Santro: The Car That Built A Company book review
11th Oct 2018 4:27 pm
One of the most incredible success stories of our time, told by the man who sat in the driver’s seat. We review the book.
BVR Subbu and the Santro are both extremely important bits of Indian automotive history and folklore. On the face of it, the little Santro didn’t look like it was headed for success when it was showcased back in September 1998. In fact, as Subbu says, “most didn’t give it a snowball’s chance in hell.” The design was unconventional to say the least, the company was unknown and the Koreans who first came to India knew almost nothing of the market. This then is the story of the Santro, from the inside, from the man who did more than any other to make it a success. And it is a fascinating story, told with tremendous passion and, it must be said, respect for his Korean colleagues.
Subbu starts off with some very interesting revelations about the Indian car industry in chapter 1 or ‘The world as it was then’. Oh no, I said, history lesson, but it isn’t. Stick with it, there are some real eye-openers here. Stuff like how Mercedes-Benz penned the first Indica, how Tata Motors almost started its car-production journey with Audi’s DKW 900, how Maruti went into liquidation in 1977 and how Tata Motors, in 1986, took the dimensions of the Honda City from Autocar (UK) and built a test mule!
Then starts the best part of the book, where you, the reader, get a seldom-seen insight into how the Santro was turned from an unattractive but well-engineered car into a sales success. Subbu’s memory, field of vision and clear definition of the battlefield paint a vivid picture. Some highlights include how the styling was changed for India, how he emphasised the need for a larger and more powerful engine by demonstrating what he called ‘the Peddar Road Syndrome’ (where a loaded car has to power up a long slope in a city like Mumbai), how the performance of the air-con unit was bumped up to meet the demands of Indian car buyers and how Hyundai contributed to the Army Wives Welfare Association during the launch of the car.

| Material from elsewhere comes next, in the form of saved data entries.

/-- When a load’s data is there, its registers take the bytes, little-endian, an acquire raises RH to their write time, an XF element that was read as a whole, or word by word, is written as it is or rounded, a stream form moves its pair past the words, a window past the allocation and an exhausted precision trap, and a fill of the return stack restores its entry; a tracked result writes its registers; while registers are named, those alone take their values and the operation stays in flight; a uniform write that its course issued before no other completes in its frame; an atomic returns the old value and raises FH to its time, also to a thread that has ended; FFR returns the lowest ready tag and acquires its commands; a read of accumulator entries that an acquire held back takes them as they stand; a returned write raises FH; then the flag clears by R159. Nothing else changes (R28, R67, R68, R80, R116, R117, R119, R126, R159, R189, R238, R248) -/
def Obligations.Completions : Prop :=
  ∀ (s : State) (o : Op) (t : Team) (h : Thread), s.InFlight o t h →
    let ends := fun (ev : Instr) (R : Thread → Prop) => ∃ m, exec ev s = .next (m.settle t.id) ∧ s.OpEnds m t h o R
    (∀ time, o.body = .written time → ends (.writeCompletionReturn o.id) fun h' => h' = { h with fh := max h.fh time }) ∧
    (∀ d wide old acq w time, o.body = .atomicDone d wide old acq w time → h.exited = true → ends (.trackedOpCompletion ⟨o.id, []⟩) fun h' =>
      h' = { h with fh := max h.fh time, rh := if acq then max h.rh w else h.rh }) ∧
    (∀ f crs rs ws, o.body = .uniform f crs rs ws → f < t.frames.length → (ws.map (·.1)).Nodup → (∀ e ∈ ws, e.1 < 256) →
      (∀ x ∈ s.ops, x.team = o.team → ∀ f' rs' ws', x.body = .uniform f' crs rs' ws' → x = o ∨ o.id < x.id) →
      ∃ m, exec (.trackedOpCompletion ⟨o.id, []⟩) s = .next (m.settle t.id) ∧ s.UniformLands m t o f ws) ∧
    (∀ i, o.body = .trapping i → ∃ s1 t1 h1 m, exec (.trackedOpCompletion ⟨o.id, []⟩) s = .next (m.settle t.id) ∧ s.OpEnds s1 t h o (fun h' => h' = h) ∧
      s1.team? t.id = some t1 ∧ t1.thread? h.lrank = some h1 ∧
      s1.Leaves m t1 h1 fun h' => h' = { h1 with pc := i.resume, cont := false, snap := none, trap := some i }) ∧
    (h.exited = false →
    (∀ ws xuf, o.body = .result ws xuf → ends (.trackedOpCompletion ⟨o.id, []⟩) fun h' =>
      h' = { h.writes ws with prec := if xuf then h.prec ||| 0x1000 else h.prec }) ∧
    (∀ part ws xuf, part ≠ [] → o.body = .result ws xuf → ∃ m, exec (.trackedOpCompletion ⟨o.id, part⟩) s = .next m ∧ s.Turns m t h fun h' =>
      (∀ i, h'.rd i = if i ∈ part then (h.writes ws).rd i else h.rd i) ∧ { h' with v := h.v } = h) ∧
    (∀ part n d st a acq got i bs w, part ≠ [] → o.body = .load (.plain n) d st a acq got i → s.Arrives t h o a got bs w →
      ∃ m, exec (.loadCompletion ⟨o.id, part⟩) s = .next m ∧ m.OpBecomes o (.load (.plain n) d st a acq (some (bs, w)) i) ∧
        s.Turns { m with ops := s.ops } t h fun h' => { h' with v := h.v } = h ∧
          ∀ k, h'.rd k = if k ∈ part ∧ d ≤ k ∧ k < d + (wordsOf bs).length then (wordsOf bs).getD (k - d) 0 else h.rd k) ∧
    (∀ d wide old acq w time, o.body = .atomicDone d wide old acq w time → ends (.trackedOpCompletion ⟨o.id, []⟩) fun h' =>
      ({ h with fh := max h.fh time, rh := if acq then max h.rh w else h.rh }).SetsRun h' d
        (if wide then [old.extractLsb' 0 32, old.extractLsb' 32 32] else [old.extractLsb' 0 32])) ∧
    (∀ d mask pc c, o.body = .ffr d mask pc → s.core? t.die t.core = some c → s.pushing o = false → mask &&& ~~~t.tags = 0 → 2 ≤ s.gtime t.die →
      let ready := fun (j : Nat) => (mask &&& c.tagrdy).getLsbD j = true
      (∀ j, j < 64 → ready j → (∀ k, k < j → ¬ ready k) → c.tagsTc [j] + 2 ≤ s.gtime t.die → ends (.trackedOpCompletion ⟨o.id, []⟩) fun h' =>
        ({ h with fh := max h.fh (c.tagsTc [j]), rh := max h.rh (c.tagsTc [j]) }).Sets h' d (BitVec.ofNat 32 j)) ∧
      (mask &&& c.tagrdy = 0 → ends (.trackedOpCompletion ⟨o.id, []⟩) fun h' => h.Sets h' d 64)) ∧
    let element := fun (kind : LoadKind) (d : Nat) (st : Option Nat) (va : Nat) (ws : List Word) (i : TrapInfo) =>
      let n := xfLen (ws.getD 0 0)
      let advanced := fun (h1 h' : Thread) => match st with
        | none => h' = h1
        | some p => h1.SetsPair h' p (BitVec.ofNat 64 ((va + 4 * n) % 2 ^ 56))
      let traps := fun (cause : Nat) => ∃ s1 t1 h1 m i', exec (.loadCompletion ⟨o.id, []⟩) s = .next (m.settle t.id) ∧
        s.OpEnds s1 t h o (fun h' => h' = h) ∧ s1.team? t.id = some t1 ∧ t1.thread? h.lrank = some h1 ∧ i'.cause = cause ∧ i'.packet = i.packet ∧
        s1.Leaves m t1 h1 fun h' => h' = { h1 with pc := i'.resume, cont := false, snap := none, trap := some i' }
      n ≤ ws.length → match kind with
        | .xf => (d + n ≤ h.nreg → ends (.loadCompletion ⟨o.id, []⟩) fun h' => ∃ h1, h.SetsRun h1 d (ws.take n) ∧ advanced h1 h') ∧
            (h.nreg < d + n → traps 3)
        | .xfRound prec =>
            let x := xfWrite prec (xfVal (ws.take n))
            (d + x.words.length ≤ h.nreg → (x.exhausted && precX prec) = false → ends (.loadCompletion ⟨o.id, []⟩) fun h' =>
              ∃ h1, ({ h with prec := if x.xuf then h.prec ||| 0x1000 else h.prec }).SetsRun h1 d x.words ∧ advanced h1 h') ∧
            (h.nreg < d + x.words.length → traps 3) ∧
            (d + x.words.length ≤ h.nreg → (x.exhausted && precX prec) = true → traps 1)
        | _ => True
    (∀ kind d st va ws i, o.body = .gather kind d st va ws i → (kind = .xf ∨ ∃ prec, kind = .xfRound prec) →
      (none ∈ ws → exec (.loadCompletion ⟨o.id, []⟩) s = .next s) ∧ (none ∉ ws → element kind d st va (ws.filterMap id) i)) ∧
    (∀ d e n, o.body = .accRead d e n → s.mayPerform o = true → ¬ s.AccPoisoned t e n →
      ends (.trackedOpCompletion ⟨o.id, []⟩) fun h' => h.SetsRun h' d ((List.range n).map fun k => cget t.acc (e + k))) ∧
    (∀ kind d st a acq got i bs w, o.body = .load kind d st a acq got i → s.Arrives t h o a got bs w →
      let acquired : Thread := { h with rh := if acq then max h.rh w else h.rh }
      match kind with
      | .plain _ => ends (.loadCompletion ⟨o.id, []⟩) fun h' => acquired.SetsRun h' d (wordsOf bs)
      | .half0 => ends (.loadCompletion ⟨o.id, []⟩) fun h' => acquired.Sets h' d ((h.rd d).extractLsb' 16 16 ++ BitVec.ofNat 16 (leNat bs))
      | .half1 => ends (.loadCompletion ⟨o.id, []⟩) fun h' => acquired.Sets h' d (BitVec.ofNat 16 (leNat bs) ++ (h.rd d).extractLsb' 0 16)
      | .fill => ends (.loadCompletion ⟨o.id, []⟩) fun h' => h' = { h with rstack := BitVec.ofNat 64 (leNat bs) :: h.rstack }
      | .word g j => ∀ og k0 d0 st0 va0 ws0 i0, s.op? g = some og → og.body = .gather k0 d0 st0 va0 ws0 i0 → j < ws0.length →
          ∃ (s1 : State) (ws1 : List (Option Word)) (m : State), exec (.loadCompletion ⟨o.id, []⟩) s = .next (m.settle t.id) ∧ { s1 with ops := s.ops } = s ∧
            s1.OpBecomes og (.gather k0 d0 st0 va0 ws1 i0) ∧ ws1.length = ws0.length ∧
            (∀ q, ws1[q]? = if q = j then some (some (BitVec.ofNat 32 (leNat bs))) else ws0[q]?) ∧ s1.OpEnds m t h o fun h' => h' = h
      | k => element k d st a.va (wordsOf bs) i))

/-- A fill of a load’s line gives the load the home’s bytes with the line’s write time, and, where no atomic or RED of the core to the line is still to be performed, leaves in the L1 a copy with every word of the home, the stamp of the grant and its lease, which the home records; a prefetch into L2 ends without a copy; a copy whose lease has ended becomes invalid, and no other does; a walk puts its translation into both TLBs, or changes nothing where it fails; a granule that fails, or that has raised CORR, is spared, the failing one listed, and its 64 KiB retired when no spare is left. That the grant of a lease and the arrival of its fill are one step is the model’s choice (log entry 21), and so is that a walk fills both TLBs (log entry 67) (R95, R97, R104, R115, R117, R246, R355, R404) -/
def Obligations.LinesAndPages : Prop :=
  (∀ (s : State) (o : Op) (t : Team) (kind : LoadKind) (d : Nat) (st : Option Nat) (a : Access) (acq : Bool) (i : TrapInfo) (c : Core) (line : Nat)
        (out : List Nat), s.op? o.id = some o → s.team? o.team = some t → o.body = .load kind d st a acq none i → a.space = .hbm →
      a.attr.scope ≤ 3 → a.attr.red = false → s.mayPerform o = true → a.bytes ≠ [] → (∀ p ∈ a.bytes, lineOf p = line) →
      let all := (List.range 128).map (128 * line + ·)
      let g := s.gtime (homeDie (128 * line))
      let len := s.leaseLen t.ctx a.attr.scope
      s.NoPartial all → s.poisoned all = false → s.keptWords t line = [] → s.fillWaits t o line = false → s.core? t.die t.core = some c →
      (∀ e ∈ s.ops, s.sameCore e.team t.id = true → ∀ x, ((∃ fn y z d q gate, e.body = .atomic fn x y z d q gate) ∨ ∃ rop y, e.body = .red rop x y) →
        x.space = .hbm → ∀ p ∈ x.bytes, lineOf p ≠ line) →
      (1 ≤ a.attr.scope → (s.lineMeta line).lease ≤ g + len) → g ≤ s.gtime t.die + 2 →
      ∃ s' c' l, exec (.l1Fill o.id out) s = .next s' ∧ s'.mem = s.mem ∧ s'.teams = s.teams ∧
        s'.OpBecomes o (.load kind d st a acq (some (getAt s.mem a.bytes, (s.lineMeta line).w)) i) ∧
        s'.core? t.die t.core = some c' ∧ c'.l1.find? (fun x => x.line == line) = some l ∧ l.stamp = g ∧ l.w = (s.lineMeta line).w ∧
        l.lease = (if a.attr.scope = 0 then none else some (g + len)) ∧ (1 ≤ a.attr.scope → (s'.lineMeta line).lease = g + len) ∧
        ∀ k, k < 32 → l.word? k = some (BitVec.ofNat 32 (leNat (getBytes s.mem (128 * line + 4 * k) 4)))) ∧
    (∀ (s : State) (o : Op) (t : Team) (h : Thread) (a : Access) (out : List Nat), s.InFlight o t h → o.body = .prefetch a true →
      (∀ p ∈ a.bytes, s.fillWaits t o (lineOf p) = false) → ∃ s', exec (.l1Fill o.id out) s = .next s' ∧ s.OpEnds s' t h o fun h' => h' = h) ∧
    (∀ (s : State) (die core line : Nat), ∃ s', exec (.leaseExpiry die core line) s = .next s' ∧
      s.OnlyCore s' die core fun c c' => { c' with l1 := c.l1 } = c ∧
        ∀ l, l ∈ c'.l1 ↔ l ∈ c.l1 ∧ ¬ (l.line = line ∧ ∃ e, l.lease = some e ∧ 0 < e ∧ e ≤ s.gtime die)) ∧
    (∀ (s : State) (die core ctx va : Nat) (c : Context) (k : Core), s.ctx? ctx = some c → c.inWindow va 1 = true → s.core? die core = some k →
      let wa := c.windowAddr va
      (∀ e ∈ k.tlb, e.covers c.num wa = false) → (∀ x ∈ s.dtlb, x.1 = die → x.2.covers c.num wa = false) →
      (∀ e, s.walk c wa 0 3 1 c.ptBase = .ok e → ∃ s' k', exec (.pageWalk die core ctx va) s = .next s' ∧
        { s' with dtlb := s.dtlb, cores := s.cores } = s ∧ (die, e) ∈ s'.dtlb ∧ s'.core? die core = some k' ∧ e ∈ k'.tlb) ∧
      (∀ f, s.walk c wa 0 3 1 c.ptBase = .fault f → exec (.pageWalk die core ctx va) s = .next s)) ∧
    (∀ (s : State) (pa : Nat) (corr spare : Bool), pa < hbmSize →
      (corr = true → pa / 32 ∉ s.dev.worn → exec (.hbmSpare pa corr spare) s = .next s) ∧
      ((corr = true → pa / 32 ∈ s.dev.worn) → ∃ s', exec (.hbmSpare pa corr spare) s = .next s' ∧
        (∀ r, r ∈ s'.dev.retiredHbm ↔ r ∈ s.dev.retiredHbm ∨ (spare = false ∧ r = pa / 2 ^ 16)) ∧
        (∀ g, g ∈ s'.dev.worn ↔ g ∈ s.dev.worn ∧ ¬ (corr = true ∧ g = pa / 32)) ∧
        (s.dev.ring = none → ∀ g, 2 ^ 28 ≤ 32 * g → (g ∈ s'.dev.badGranules ↔ g ∈ s.dev.badGranules ∨ (corr = false ∧ g = pa / 32))) ∧
        (s.LogRoom → s.dev.audit.seq < s'.dev.audit.seq)))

Subbu often quotes Mao, quite effectively, draws parallels with military strategy and explains his approach and solution to a problem by often going back to his days in Tata Motors, who he says “taught him everything he knows”; something I’ve often heard him say in person.
And then there’s how he turned the introduction of Euro-II emission norms into a showcase of the Santro engine’s technical sophistication.
Subbu has also dedicated a lot of space to how Shah Rukh Khan was convinced to be Hyundai’s brand ambassador, with a fascinating insight into the man, his approach and why and how he played his part in the Santro success story.
It’s clear from the book that Subbu thoroughly enjoyed his Hyundai journey and it is clear he enjoys telling the Santro story too. A must read if you are interested in the Indian car industry, and what makes it tick.